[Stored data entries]
# # # #
-- ==== Sys2Proof/WellFormed.lean ====
section
/-! DEFINITION. Whole encoded units with their field values, and the checks on them. -/

namespace Sys2Proof

/-- The command rows: those a byte written to CMD stands for (30_encoding.md R91, R93). -/
def Instr.isCommand : Instr → Bool
  | .send | .sendb | .sendna | .sendbna | .qfill | .rdbuf | .openLine | .reservedOpcode7 | .reservedBits _ _ => true
  | .frameA | .frameB | .queryFillFrame | .queryReadFrame | .ackByte | .fillReply | .bufferReply => false

/-- A reserved byte of the last command row has some bit of 7:3 set (R93); every other row is always well formed. -/
def Instr.wellFormed : Instr → Bool
  | .reservedBits hi _ => hi != 0
  | .send | .sendb | .sendna | .sendbna | .qfill | .rdbuf | .openLine | .reservedOpcode7 | .frameA | .frameB
  | .queryFillFrame | .queryReadFrame | .ackByte | .fillReply | .bufferReply => true

/-- One whole encoded unit: a command byte, or a wire message with the values of its fields. A frame's header, length
and checksum bytes are no fields here: they follow from the payload (R94, R95, R97). -/
inductive Message
  /-- A byte written to CMD (R90). -/
  | command (i : Instr)
  /-- A mode A frame around `payload` (R94). -/
  | frameA (payload : List Byte)
  /-- A mode B frame around `payload` (R95). -/
  | frameB (payload : List Byte)
  /-- The buffer-fill query frame (R103). -/
  | queryFillFrame
  /-- The buffer-read query frame (R103). -/
  | queryReadFrame
  /-- An acknowledgment byte, any value (R100). -/
  | ackByte (ack : Byte)
  /-- A fill reply: two bytes dropped, the fill level, two bytes dropped (R101). -/
  | fillReply (r0 r1 level r3 r4 : Byte)
  /-- A buffer reply: the length byte is `data`'s length; `trailing` is dropped (R102). -/
  | bufferReply (data : List Byte) (trailing : Byte)
  deriving DecidableEq, Repr

/-- The row of the opcode table a message belongs to. -/
def Message.instr : Message → Instr
  | .command i => i
  | .frameA _ => .frameA
  | .frameB _ => .frameB
  | .queryFillFrame => .queryFillFrame
  | .queryReadFrame => .queryReadFrame
  | .ackByte _ => .ackByte
  | .fillReply .. => .fillReply
  | .bufferReply _ _ => .bufferReply

/-- Where an encoded unit stands, which is all that tells its kind (R99, R102, 70_reset_and_hazards.md R227): a
command byte in CMD, a frame in TXLOG, and in RXQ what the phase of the engine makes of the bytes. -/
inductive Channel
  | cmd
  | wireOut
  | ackWait
  | fillReply
  | bufferReply
  deriving DecidableEq, Repr

/-- The channel a message travels on. -/
def Message.channel : Message → Channel
  | .command _ => .cmd
  | .frameA _ | .frameB _ | .queryFillFrame | .queryReadFrame => .wireOut
  | .ackByte _ => .ackWait
  | .fillReply .. => .fillReply
  | .bufferReply _ _ => .bufferReply

/-- A command message holds a well-formed command row; `PAYLOAD_MAX` and `REPLY_MAX` are 255 (00_scope.md R8). -/
def Message.wellFormed : Message → Bool
  | .command i => i.isCommand && i.wellFormed
  | .frameA p | .frameB p => p.length ≤ 255
  | .bufferReply d _ => d.length ≤ 255
  | .queryFillFrame | .queryReadFrame | .ackByte _ | .fillReply .. => true

end Sys2Proof
end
# # # #
● Task instructions
Check the data for the word "true" and pull out the lines that have it.

● Your response
  | .send | .sendb | .sendna | .sendbna | .qfill | .rdbuf | .openLine | .reservedOpcode7 | .reservedBits _ _ => true
  | .queryFillFrame | .queryReadFrame | .ackByte | .fillReply | .bufferReply => true
  | .queryFillFrame | .queryReadFrame | .ackByte _ | .fillReply .. => true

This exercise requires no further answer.